Your task: Copy every line that contains the string "RemoteWait" from the entries below.

Records provided:
/-- A copy command in execution, with the register values it read at issue (R245). -/
structure CopyCmd where
  kind : CKind
  pc : W64
  word : W32
  x0 : W64
  x1 : W64
  y0 : W64
  y1 : W64
  z0 : W64
  z1 : W64
  hnd : BitVec 256
  flags : BitVec 8
  pops : BitVec 3
  push : BitVec 3
  elem : Nat
  /-- the pops were made by an earlier issue (R61) -/
  resumed : Bool
  count : Nat
  /-- `cwalk`: the walk descriptor read at issue (Table 13-4) -/
  desc : List W64
deriving DecidableEq, Repr

/-- A part of a copy write whose checks have passed and whose element is committing (R246): virtual address, bytes, value, bits left as they are,
translation. -/
structure CopyPart where
  va : Nat
  n : Nat
  v : Nat
  keep : Nat
  pa : Nat
  leaf : W64
deriving DecidableEq, Repr

/-- An accumulator map entry (R198, R200), with the keys published for it. -/
structure AEntry where
  phys : Nat
  owned : Bool
  band : BitVec 4
  keys : List Nat
deriving DecidableEq, Repr

/-- What a barrier map entry names (R308, R313). -/
inductive BKind where
  | owned | attached | unmapped
deriving DecidableEq, Repr

/-- A barrier map entry (R308): the object it names, the group's own object, registration, and PHASES at the last
registered arrival. -/
structure BEntry where
  kind : BKind
  obj : Nat
  own : Nat
  reg : Bool
  last : Option W32
deriving DecidableEq, Repr

/-- A FIFO bank's ring (R194), and the places of it that hold an uncorrectable error (R332). -/
structure Fifo where
  head : Nat
  tail : Nat
  data : List (Nat × BitVec 128)
  bad : List Nat
deriving DecidableEq, Repr

/-- A fault as its record describes it (Table 18-2), without the fields the group supplies. -/
structure FaultInfo where
  code : Nat
  stream : Nat
  async : Bool
  imprecise : Bool
  elvalid : Bool
  element : Nat
  pc : W64
  addr : W64
  ipc : W64
  word : W32
  detail : W32
  opa : W64
  opb : W64
  opc : W64
  /-- `cycle` when the fault was detected -/
  cycle : Nat
  /-- an uncorrectable error of the barrier store, which is not among those that R335 counts -/
  bar : Bool := false
deriving DecidableEq, Repr

/-- A trap that waits for the group to stop: the instructions in flight complete first (R64 step 1, R126). CODE, STREAM and INFO of
`tcause`, the fault record, none for `trap`, and for a failed `vld` the load (R185). -/
structure PendTrap where
  code : Nat
  stream : Nat
  info : W32
  fault : Option FaultInfo
  vld : Option VldOp
deriving DecidableEq, Repr

/-- A posted reduction that has not been applied (R148). -/
structure RedReq where
  handle : W64
  va : W64
  pa : Nat
  aop : Nat
  ty : Nat
  opnd : W64
  scope : Nat
  die : Nat
  leaf : W64
  pc : W64
  word : W32
deriving DecidableEq, Repr

/-- An access of another module that waits for its answer (R305, R346): the stream, the physical address, the length in
bytes, the packet operation, the tag and, once it has come, the answer and its status (Table 19-3, ARG). -/
structure RemoteWait where
  stream : Nat
  pa : Nat
  len : Nat
  pop : Nat
  tag : BitVec 16
  got : Option (List Byte)
  status : Nat
deriving DecidableEq, Repr

/-- A scalar wait that an event ends for good (R125, R312): the object or counter, the tested value, the value found. -/
structure Wait where
  loc : Nat
  tested : W32
  got : Option W32
deriving DecidableEq, Repr

/-- A promotion of a group (R298, R299), as its snapshot found them: the log entries it removes, the lines it writes home, and the tags of
the unanswered remote requests of the core, for which it waits; and whether its lines have been written home. -/
structure Snap where
  entries : List Nat
  lines : List Nat
  begun : Bool
  tags : List (BitVec 16)
deriving DecidableEq, Repr

/-- A group: its architected state (Table 4-3) and what the device keeps for it. -/
structure Group where
  st : GroupState
  handle : W64
  core : Nat
  slot : Nat
  prio : Nat
  age : Nat
  queue : Nat
  pkt : Nat
  pos : Nat
  /-- half of a pair (R96, R242) -/
  half : Nat
  /-- handle of the other half of a pair, 0 for none (R96) -/
  partner : W64
  /-- stopped because the other half traps (R96) -/
  pairHold : Bool
  -- launch resources and tables (R77, R80, R81, R84)
  scrb : Nat
  fifob : Nat
  accb : Nat
  barn : Nat
  talk : Bool
  listen : Bool
  loops : List LoopEnt
  patches : List (Patch × W32)
  codeBase : W64
  paramptr : W64
  sidx : List W32
  -- streams
  ss : StreamSt
  vs : StreamSt
  ms : StreamSt
  cs : StreamSt
  -- register files
  gregs : List W64
  vregs : List (List W32)
  kregs : List (BitVec 128)
  mstack : List (BitVec 128)
  dregs : List (BitVec 128)
  ocs : List W32
  staged : List (Option W32)
  hregs : List (BitVec 256)
  aregs : List W64
  prgv : W64
  prgm : W64
  prgc : W64
  fmtcur : W64
  -- tokens and format queue
  toks : List Nat
  resv : List Nat
  fmtq : List W64
  -- system registers
  hmode : Bool
  ien : Bool
  ipend : Bool
  ipval : W32
  preq : Bool
  predl : Nat
  /-- the queue whose waiting group asked for the pre-emption (R121), none for SUSPEND -/
  preqFor : Option Nat
  /-- SUSPEND of the context has asked for the pre-emption (R58) -/
  preqSusp : Bool
  /-- the streams are stopped for a save whose release has not completed (R73) -/
  saving : Bool
  pendld : Bool
  nlatch : Nat
  /-- push masks kept with the latches of the last trap (R65) -/
  lpush : List (BitVec 3)
  tvec : W64
  tframe : W64
  framePa : Nat
  imgSize : Nat
  tcause : W64
  sstat : W64
  epcs : W64
  epcv : W64
  epcm : W64
  epcc : W64
  hsv : List W64
  -- local memory, accumulators, barriers
  lmap : List Nat
  scratch : List Host.Cell
  /-- full granules, ascending (R193) -/
  full : List Nat
  badScr : List Nat
  fifos : List Fifo
  amap : List (Option AEntry)
  bmap : List BEntry
  -- vector engine
  vcyc : Nat
  flight : List Flight
  vld : Option VldOp
  vreplay : Option VldOp
  /-- the `vld` whose failure is pended (R64, R185) -/
  vpend : Option VldOp
  /-- the failed `vld` that the trap in progress is about (R185) -/
  vtrap : Option VldOp
  /-- traps that wait for the group to stop, in the order S, V, M, C -/
  pendTraps : List PendTrap
  vsrc : Option VSrc
  vcmd : Option VCmd
  -- matrix engine
  memb : Option Memb
  seq : BitVec 16
  stwr : W32
  mreq : Option MReq
  mcmd : Option TileCmd
  /-- the masks of an `msync` that has issued and waits for the tile command before it (R244) -/
  msync : Option (BitVec 3 × BitVec 3)
  /-- the activation boundaries of the last frame that a listener took part in (R213), for a command that re-issues with
  no element left (R61) -/
  lastAbnd : Nat
  /-- attempts made, and flags gathered over them, at the element at which the last frame paused (R220) -/
  again : Nat × BitVec 4
  /-- the last frame has ended although the command that took part in it has not: `seq` has yet to advance for it (R213, R240) -/
  owed : Bool
  -- copy engine
  ccmd : Option CopyCmd
  /-- the parts of a copy write that has been sent to another module and is not acknowledged yet -/
  cput : Option (List CopyPart)
  -- work that outlives its instruction
  redFaults : List (FaultInfo × Nat)
  asyncs : List FaultInfo
  plog : List Nat
  snap : Option Snap
  /-- the snapshot of an eager promotion that comes after the promotion in progress (R298) -/
  eager : Option Snap
  /-- R111 is done but for the promotion of what the log holds: the handle is still known (Table 15-2) -/
  retired : Bool
  rwait : List RemoteWait
  swait : Option Wait
  bwait : Option Wait
  /-- the phase at which the copy stream's `cbar.arr` waits (R310, R312) -/
  cbwait : Option Wait
  /-- owned barrier objects and accumulator cells of a saved group (R73, R313): by logical id, and by logical cell -/
  barSaved : List (Nat × BitVec 128)
  accSaved : List (Nat × W32)
  -- completion record (Table 6-3)
  status : EndStatus
  info : W32
  faultRec : List Byte
  toksat : Bool
  faultsupp : Bool
  fmtres : Nat
  /-- the pre-emption of this group is a hinted save with this descriptor (R69) -/
  hint : Option (List W64)
deriving DecidableEq, Repr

Answer section:
structure RemoteWait where
  rwait : List RemoteWait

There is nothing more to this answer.